> _ASSIGNMENT_:
Look through the records, and whenever a line includes the word "false", copy it.
---- TASK INPUT
theorem SeqMoves.trans (h : SeqMoves l b s t) (h' : SeqMoves l b t u) : SeqMoves l b s u :=
  ⟨h'.holding ∘ h.holding, fun x => h'.faulted x ∘ h.faulted x, fun x => h'.rest x ∘ h.rest x⟩

theorem SeqMoves.weaken (h : SeqMoves l b s t) : SeqMoves true true s t := ⟨h.holding, nofun, nofun⟩

/-- An operation that leaves the state, the causes and the resume target. -/
theorem SeqMoves.of_frame
    (h : t.seq.state = s.seq.state ∧ t.seq.causes = s.seq.causes ∧ t.seq.resume = s.seq.resume) : SeqMoves l b s t := by
  obtain ⟨state, causes, resume⟩ := h
  exact ⟨fun x => x.congr state causes resume, fun _ x => state.trans x, fun _ x => by rwa [state]⟩

theorem SeqMoves.of_seq (h : t.seq = s.seq) : SeqMoves l b s t := .of_frame (by rw [h]; exact ⟨rfl, rfl, rfl⟩)

theorem SeqMoves.then_frame (h : SeqMoves l b s t)
    (h' : u.seq.state = t.seq.state ∧ u.seq.causes = t.seq.causes ∧ u.seq.resume = t.seq.resume) : SeqMoves l b s u :=
  h.trans (.of_frame h')

/-- A run in progress is neither FAULTED nor at rest, so that only HOLDING is to be looked after. -/
theorem SeqMoves.of_run (run : s.seq.state.inRun = true) (h : HoldingIffCaused s → HoldingIffCaused t) : SeqMoves l b s t :=
  ⟨h, fun _ x => by simp [x, SeqState.inRun] at run, fun _ x => by simp [run] at x⟩

/-- A state other than HOLDING with no cause, entered from a run. -/
theorem SeqMoves.to_calm (run : s.seq.state.inRun = true) (state : t.seq.state ≠ .holding) (uncaused : t.seq.causes = .empty) :
    SeqMoves l b s t := .of_run run fun _ => .of_calm state uncaused

/-- A state outside a run entered from one that is neither HOLDING nor FAULTED, the causes left. -/
theorem SeqMoves.to_rest (holding : s.seq.state ≠ .holding) (faulted : l = false → s.seq.state ≠ .faulted)
    (rest : t.seq.state.inRun = false) (causes : t.seq.causes = s.seq.causes) : SeqMoves l b s t where
  holding h := .of_calm (fun x => by simp [x, SeqState.inRun] at rest) (causes.trans (h.uncaused holding))
  faulted x y := absurd y (faulted x)
  rest _ _ := rest

theorem SeqMoves.ite {c : Prop} [Decidable c] (h : c → SeqMoves l b s t) (h' : ¬c → SeqMoves l b s u) :
    SeqMoves l b s (if c then t else u) := by
  split
  · exact h ‹_›
  · exact h' ‹_›

theorem SeqMoves.whenDue (due : Bool) {f : State → State} (h : SeqMoves l b s u) (hf : due = true → SeqMoves l b u (f u)) :
    SeqMoves l b s (whenDue due u f) := by
  cases due
  · exact h
  · exact h.trans (hf rfl)

theorem SeqMoves.foldl {α : Type} {f : State → α → State} (h : ∀ u x, SeqMoves l b u (f u x)) (xs : List α) (s : State) :
    SeqMoves l b s (xs.foldl f s) := by
  induction xs generalizing s with
  | nil => exact .refl s
  | cons x xs ih => exact (h s x).trans (ih _)

/-! ### The sequencer's entries -/

theorem enterRest_moves (x : SeqState) (out : x.inRun = false) (holding : s.seq.state ≠ .holding)
    (faulted : l = false → s.seq.state ≠ .faulted) : SeqMoves l b s (enterRest x s) :=
  .to_rest holding faulted (by simpa [enterRest] using out) (by simp)

theorem enterAborting_moves (r : RunResult) (run : s.seq.state.inRun = true) : SeqMoves l b s (enterAborting r s) :=
  .to_calm run (by rw [enterAborting_seq]; nofun) (by rw [enterAborting_seq])

theorem enterHolding_moves (t : ResumeTarget) {causes : CauseSet} (caused : causes.isEmpty = false)
    (run : s.seq.state.inRun = true) : SeqMoves l b s (enterHolding t causes s) :=
  .of_run run fun _ => .of_holding (by simp [enterHolding_seq]) (by simpa [enterHolding_seq] using caused) (by simp [enterHolding_seq])

theorem takeFault_moves (k : FaultKind) (s : State) : SeqMoves l b s (takeFault k s) := by
  have first : SeqMoves l b s (noticeFault k false (s.setSeq { s.seq with first := some k })) := .of_frame (by simp)
  have later : SeqMoves l b s (noticeFault k true (s.setSeq { s.seq with later := s.seq.later.add k })) := .of_frame (by simp)
  unfold takeFault
  split
  · split
    case h_1 state | h_2 state | h_3 state => exact first.trans (enterRest_moves _ rfl (by simp [state]) (by simp [state]))
    case h_4 state | h_5 state | h_6 state | h_7 state =>
      exact first.trans (enterAborting_moves _ (by simp [state, SeqState.inRun]))
    case h_8 => exact .ite (fun _ => first) fun _ => later
    case h_9 => exact later
  · exact .refl s

theorem holdFor_moves (c : Cause) (s : State) : SeqMoves l b s (holdFor c s) := by
  unfold holdFor
  split
  case h_1 state | h_2 state => exact enterHolding_moves _ (by simp) (by simp [state, SeqState.inRun])
  case h_3 state => exact .of_run (by simp [state, SeqState.inRun]) fun h => .of_holding state (by simp) (h.2 state)
  case h_4 => exact .of_frame (by simp)
  all_goals exact .refl s

theorem abortRun_moves (r : RunResult) (s : State) : SeqMoves l b s (abortRun r s) :=
  .ite (enterAborting_moves r) fun _ => .refl s

theorem armFault_moves (c : ArmCause) (s : State) : SeqMoves l b s (armFault c s) := by
  have lost : SeqMoves l b s (loseArm c s) := .of_seq (by simp)
  have flagged : SeqMoves l b (loseArm c s) (flagCondLost (loseArm c s)) := .of_frame (by simp)
  refine lost.trans ?_
  unfold armFault
  dsimp only
  split
  case h_1 => exact flagged
  case h_2 state =>
    refine flagged.trans (.ite (fun _ => ?_) fun _ => .refl _)
    exact .of_run (by simp_all [SeqState.inRun]) fun h => .of_holding (by simp_all) (by simp) (h.2 (by simp_all))
  case h_3 state => exact .ite (fun _ => enterHolding_moves _ (by simp) (by simp_all [SeqState.inRun])) fun _ => .refl _
  all_goals exact .refl _

/-! ### The end of a step -/

theorem enterEnding_holds (s : State) : HoldingIffCaused (enterEnding s) := by
  have ended : ∀ q : Seq, q.state = .ending → q.causes = .empty →
      HoldingIffCaused (clearPersist (stopSymbolizer (liftForEnd (takeHoldLevels (startPostRinse (s.setSeq q)))))) :=
    fun q state causes => .of_calm (by simp [state]) (by simpa using causes)
  unfold enterEnding
  dsimp only
  split
  · exact (takeFault_moves (l := true) (b := true) ..).holding (ended _ rfl rfl)
  · exact ended _ rfl rfl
--------
> _ANSWER TO THE PROBLEM_:
theorem SeqMoves.to_rest (holding : s.seq.state ≠ .holding) (faulted : l = false → s.seq.state ≠ .faulted)
    (rest : t.seq.state.inRun = false) (causes : t.seq.causes = s.seq.causes) : SeqMoves l b s t where
theorem enterRest_moves (x : SeqState) (out : x.inRun = false) (holding : s.seq.state ≠ .holding)
    (faulted : l = false → s.seq.state ≠ .faulted) : SeqMoves l b s (enterRest x s) :=
theorem enterHolding_moves (t : ResumeTarget) {causes : CauseSet} (caused : causes.isEmpty = false)
  have first : SeqMoves l b s (noticeFault k false (s.setSeq { s.seq with first := some k })) := .of_frame (by simp)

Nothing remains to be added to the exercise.